-- ==== Sys2Proof/Certificates/Slice0/Obligations.lean ====
section
/-! DEFINITION. The statements for the provers, with the tables of the spec that they are stated by. -/

namespace Sys2Proof.Machine

/-! ## Tables of the spec -/

/-- What each scalar integer instruction writes, and into which register: the tables of R235 and R238, with R236 and R237 for
the operations that they name. -/
def scalarResult : Instr → Option (Pred × Nat × (Task → Word))
  | .add p sd sa sb => some (p, sd, fun t => t.rs sa + t.rs sb)
  | .sub p sd sa sb => some (p, sd, fun t => t.rs sa - t.rs sb)
  | .mul p sd sa sb => some (p, sd, fun t => t.rs sa * t.rs sb)
  | .mulh p sd sa sb => some (p, sd, fun t =>
      (((t.rs sa).signExtend 128 * (t.rs sb).signExtend 128) >>> 64).setWidth 64)
  | .mulhu p sd sa sb => some (p, sd, fun t =>
      (((t.rs sa).setWidth 128 * (t.rs sb).setWidth 128) >>> 64).setWidth 64)
  | .div p sd sa sb => some (p, sd, fun t => if t.rs sb = 0 then BitVec.allOnes 64 else (t.rs sa).sdiv (t.rs sb))
  | .divu p sd sa sb => some (p, sd, fun t => if t.rs sb = 0 then BitVec.allOnes 64 else t.rs sa / t.rs sb)
  | .rem p sd sa sb => some (p, sd, fun t => if t.rs sb = 0 then t.rs sa else (t.rs sa).srem (t.rs sb))
  | .remu p sd sa sb => some (p, sd, fun t => if t.rs sb = 0 then t.rs sa else t.rs sa % t.rs sb)
  | .andS p sd sa sb => some (p, sd, fun t => t.rs sa &&& t.rs sb)
  | .orS p sd sa sb => some (p, sd, fun t => t.rs sa ||| t.rs sb)
  | .xorS p sd sa sb => some (p, sd, fun t => t.rs sa ^^^ t.rs sb)
  | .shl p sd sa sb => some (p, sd, fun t => t.rs sa <<< (t.rs sb).toNat)
  | .shr p sd sa sb => some (p, sd, fun t => t.rs sa >>> (t.rs sb).toNat)
  | .sra p sd sa sb => some (p, sd, fun t => (t.rs sa).sshiftRight (min (t.rs sb).toNat 63))
  | .rol p sd sa sb => some (p, sd, fun t => (t.rs sa).rotateLeft ((t.rs sb).toNat % 64))
  | .clz p sd sa => some (p, sd, fun t => w64 ((List.range 64).takeWhile fun k => !(t.rs sa).getMsbD k).length)
  | .ctz p sd sa => some (p, sd, fun t => w64 ((List.range 64).takeWhile fun k => !(t.rs sa).getLsbD k).length)
  | .popc p sd sa => some (p, sd, fun t => w64 ((List.range 64).filter fun k => (t.rs sa).getLsbD k).length)
  | .minS p sd sa sb => some (p, sd, fun t => if (t.rs sb).slt (t.rs sa) then t.rs sb else t.rs sa)
  | .maxS p sd sa sb => some (p, sd, fun t => if (t.rs sa).slt (t.rs sb) then t.rs sb else t.rs sa)
  | .minu p sd sa sb => some (p, sd, fun t => if (t.rs sb).ult (t.rs sa) then t.rs sb else t.rs sa)
  | .maxu p sd sa sb => some (p, sd, fun t => if (t.rs sa).ult (t.rs sb) then t.rs sb else t.rs sa)
  | .sel p sd sa sb sc => some (p, sd, fun t => if t.rs sc = 0 then t.rs sb else t.rs sa)
  | .exts p sd sa sb => some (p, sd, fun t =>
      let pos := ((t.rs sb).extractLsb' 0 6).toNat
      let n := min (((t.rs sb).extractLsb' 8 6).toNat + 1) (64 - pos)
      ((t.rs sa).extractLsb' pos n).signExtend 64)
  | .extz p sd sa sb => some (p, sd, fun t =>
      let pos := ((t.rs sb).extractLsb' 0 6).toNat
      let n := min (((t.rs sb).extractLsb' 8 6).toNat + 1) (64 - pos)
      ((t.rs sa).extractLsb' pos n).setWidth 64)
  | .ins p sd sa sb sc => some (p, sd, fun t =>
      let pos := ((t.rs sb).extractLsb' 0 6).toNat
      let n := min (((t.rs sb).extractLsb' 8 6).toNat + 1) (64 - pos)
      (((t.rs sa).extractLsb' 0 n).setWidth 64 <<< pos) |||
        (t.rs sc &&& ~~~((BitVec.allOnes n).setWidth 64 <<< pos)))
  | .addi p sd sa imm => some (p, sd, fun t => t.rs sa + immVal imm)
  | .muli p sd sa imm => some (p, sd, fun t => t.rs sa * immVal imm)
  | .andi p sd sa imm => some (p, sd, fun t => t.rs sa &&& immVal imm)
  | .ori p sd sa imm => some (p, sd, fun t => t.rs sa ||| immVal imm)
  | .xori p sd sa imm => some (p, sd, fun t => t.rs sa ^^^ immVal imm)
  | .shli p sd sa imm => some (p, sd, fun t => t.rs sa <<< (immValU imm).toNat)
  | .shri p sd sa imm => some (p, sd, fun t => t.rs sa >>> (immValU imm).toNat)
  | .srai p sd sa imm => some (p, sd, fun t => (t.rs sa).sshiftRight (min (immValU imm).toNat 63))
  | .movi p sd imm => some (p, sd, fun _ => immVal imm)
  | _ => none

____

▸ WHAT THE TASK ASKS
Give back the opening line of the records above and every line after it, up to and including the one with "and R237 for", unchanged.

▸ TASK OUTPUT
-- ==== Sys2Proof/Certificates/Slice0/Obligations.lean ====
section
/-! DEFINITION. The statements for the provers, with the tables of the spec that they are stated by. -/

namespace Sys2Proof.Machine

/-! ## Tables of the spec -/

/-- What each scalar integer instruction writes, and into which register: the tables of R235 and R238, with R236 and R237 for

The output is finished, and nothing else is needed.